Я мог почувствовать себя немного свободнее за рулём. Не потому, что я мог бы придумать какой-нибудь мастерский план, или от того, что я мог бы осознать, что Дела не настоль уж и Плохи, Дела плохи, а может ещё и хуже. Но как всегда, я находил в злобной, вероломной пикантности трафика Майами некое успокоение, и к тому же, я всегда чувствую себя комфортно в рутине. Но к тому времени, когда я добрался до работы, мои плечи уже больше не были расслаблены, и когда я прибыл к своему столу, я на самом деле разжал зубы. В этом не было смысла, но не тут-то было. Подсознательно, я полагаю, я думал о работе, как неком роде убежища. В конце концов, мой небольшой офис был тут же, в штаб-квартире полиции, в окружении сотни жёстких глаз мужчин и женщин с оружиями, прошедшими присягу служить и защищать. Но в это утро, когда я нуждаюсь в своей работе, когда это необходимо, уютном, надежном укрытии от бури, она оказалось не чем иным, как еще одним гвоздем в крышку гроба Декстера.

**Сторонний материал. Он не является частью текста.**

-- ==== Sys2Proof/Machine/Ops.lean ====
section
/-!
DEFINITION. The named operations over memory and state, one per primitive of 00_scope.md R9. There is no operation that
takes an exception: the block has no trap entry and no return from one (60_exceptions.md R219, R220); a fault ends the run.
-/

namespace Sys2Proof.Machine

/-- The outcome of a step (00_scope.md R12). -/
abbrev Result := Host.Outcome State Fault Refusal

/-- Go on with `f` from a next state; a fault or a refusal stays. -/
def Result.andThen (r : Result) (f : State → Result) : Result :=
  match r with
  | .next s => f s
  | .fault e => .fault e
  | .refused e => .refused e

/-! ## Byte memory -/

/-- The byte at an address. -/
def Memory.get : Memory → Nat → Option Byte
  | [], _ => Memory.unlisted
  | (k, b) :: rest, a => if k = a then some b else Memory.get rest a

/-- The cells of consecutive bytes from an address. -/
def cellsFrom : Nat → List Byte → Memory
  | _, [] => []
  | a, b :: bs => (a, b) :: cellsFrom (a + 1) bs

/-- Put `cells`, which cover the addresses from `a` up to `e`, in the place of whatever a memory lists there. -/
def splice (cells : Memory) (a e : Nat) : Memory → Memory
  | [] => cells
  | (k, b) :: rest =>
    if k < a then (k, b) :: splice cells a e rest
    else if k < e then splice cells a e rest
    else cells ++ ((k, b) :: rest)

/-- Write consecutive bytes; every other address keeps its byte. -/
def Memory.write (m : Memory) (a : Nat) (bs : List Byte) : Memory := splice (cellsFrom a bs) a (a + bs.length) m

/-- Read `n` consecutive bytes; none when one of them holds no value. -/
def Memory.read (m : Memory) : Nat → Nat → Option (List Byte)
  | _, 0 => some []
  | a, n + 1 =>
    match m.get a, Memory.read m (a + 1) n with
    | some b, some bs => some (b :: bs)
    | _, _ => none

/-- The canonical form: addresses strictly rising (an unlisted address holds no value, so no entry can equal it). -/
abbrev Memory.wf (m : Memory) : Prop := List.Pairwise (fun x y => x.1 < y.1) m

/-! ## PCM source memory -/

/-- The byte a PCM read sees: what the host wrote, else the free value (20_memory.md R72; log 3). -/
def pcmByte (m : Memory) (a : Nat) : Byte := (m.get a).getD (Config.pcmUnwritten a)

/-- Host byte writes, in order. -/
def landWrites (m : Memory) (ws : List PcmWrite) : Memory :=
  ws.foldl (fun m w => m.write w.addr.toNat [w.byte]) m

/-- All of the host writes of one SEQ step. -/
def landAll (m : Memory) (d : During) : Memory := d.foldl landWrites m

/-- What a run of byte reads gives: the bytes, the host writes still to land, and the memory then. -/
structure PcmRead where
  bytes : List Byte
  during : During
  mem : Memory
  deriving DecidableEq, Repr

/-- Read `n` bytes from `a` upward, the host writes landing between them (20_memory.md R74, R82; log 13). -/
def readPcm : Nat → Nat → During → Memory → PcmRead
  | _, 0, d, m => ⟨[], d, m⟩
  | a, n + 1, d, m =>
    let m' := landWrites m (d.headD [])
    let r := readPcm (a + 1) n d.tail m'
    ⟨pcmByte m' a :: r.bytes, r.during, r.mem⟩

/-- The little-endian number of bytes: the sum of `byte[i] << (8i)` (20_memory.md R74). -/
def littleEndian : List Byte → Nat
  | [] => 0
  | b :: bs => b.toNat + 256 * littleEndian bs

/-! ## Primitives over the state -/

/-- `LAST_RESULT <- r` (60_exceptions.md R211). -/
def State.setResult (s : State) (r : ResultCode) : State := { s with lastResult := r }

/-- `emit REQ(w)` (30_encoding.md R103). -/
def State.emitReq (s : State) (w : Word) : State := { s with reqs := s.reqs ++ [w] }

/-- After `draw()` took ENV's answer the next one is the default again (30_encoding.md R107 `ack v`; log 5). -/
def State.takeAck (s : State) : State := { s with ackNext := true }

/-- `XCHG(SIL, v)`: the state after; the old value is `s.sil` (20_memory.md R85). -/
def State.xchgSil (s : State) (v : Word) : State := { s with sil := v }

/-- `CAS(SIL, old, new)` (20_memory.md R85). -/
def State.casSil (s : State) (old new : Word) : State := { s with sil := if s.sil = old then new else s.sil }

/-- `notify PERIOD` (60_exceptions.md R216): the count modulo 2^32 and the log, tagged with POS. -/
def State.notifyPeriod (s : State) : State :=
  { s with notifyCount := s.notifyCount + 1#32, notifyLog := s.notifyLog ++ [s.pos] }

/-- `BufWrite(off, bytes)` (20_memory.md R77). -/
def State.bufWrite (s : State) (off : Nat) (bytes : List Byte) : State :=
  { s with outbuf := s.outbuf.write off bytes }

/-- Latch a half-consumed event (43_buffer_controller.md R187). -/
def State.latchEvent (s : State) (r : BitVec 16) : State := { s with evtPending := true, evtResidue := r }

/-- The acknowledged half of SUBMIT (43_buffer_controller.md R169). -/
def State.openTransfer (s : State) : State := { s with xferActive := true, drain := 0, evtPending := false }

/-- `XFER_ACTIVE <- 0` (43_buffer_controller.md R176). -/
def State.closeTransfer (s : State) : State := { s with xferActive := false }

/-- `REFILL_ACTIVE <- 0` (43_buffer_controller.md R186). -/
def State.closeRefill (s : State) : State := { s with refillActive := false }

/-- `REFILL_SLOT <- j` (43_buffer_controller.md R182, R183). -/
def State.setSlot (s : State) (j : Nat) : State := { s with refillSlot := j }

/-- `CMD_PENDING <- 0` (43_buffer_controller.md R167). -/
def State.clearCommand (s : State) : State := { s with cmdPending := false }

/-- A latched event is discarded (43_buffer_controller.md R176). -/
def State.dropEvent (s : State) : State := { s with evtPending := false }

/-- The host's PCM writes of a SEQ step that reads no PCM memory. -/
def State.landPcm (s : State) (d : During) : State := { s with pcm := landAll s.pcm d }

/-- Hardware reset (70_reset_and_hazards.md R235): every field at its reset value and the logs empty; the inputs (the
rest of the program, PCM memory, ENV's next answer) are not the block's and stay (log 15). -/
def State.hardwareReset (s : State) : State :=
  { State.reset with pcm := s.pcm, program := s.program, ackNext := s.ackNext }

end Sys2Proof.Machine
end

Я действительно должен был предвидеть такой поворот событий. Я имею в виду, я очень хорошо знал, что моя работа подразумевает выезды на места преступления. И я знал, также хорошо, что преступление было совершено вчера вечером. Это было очень простым уравнением причины и следствия, и это не должно было быть никаким видом неприятного шока, чтобы обнаружить себя еще раз стоящим в темной небольшой комнате, из которой я недавно сбежал, и глядящим на Дубликат Декстера с кучей кусков человеческого тела.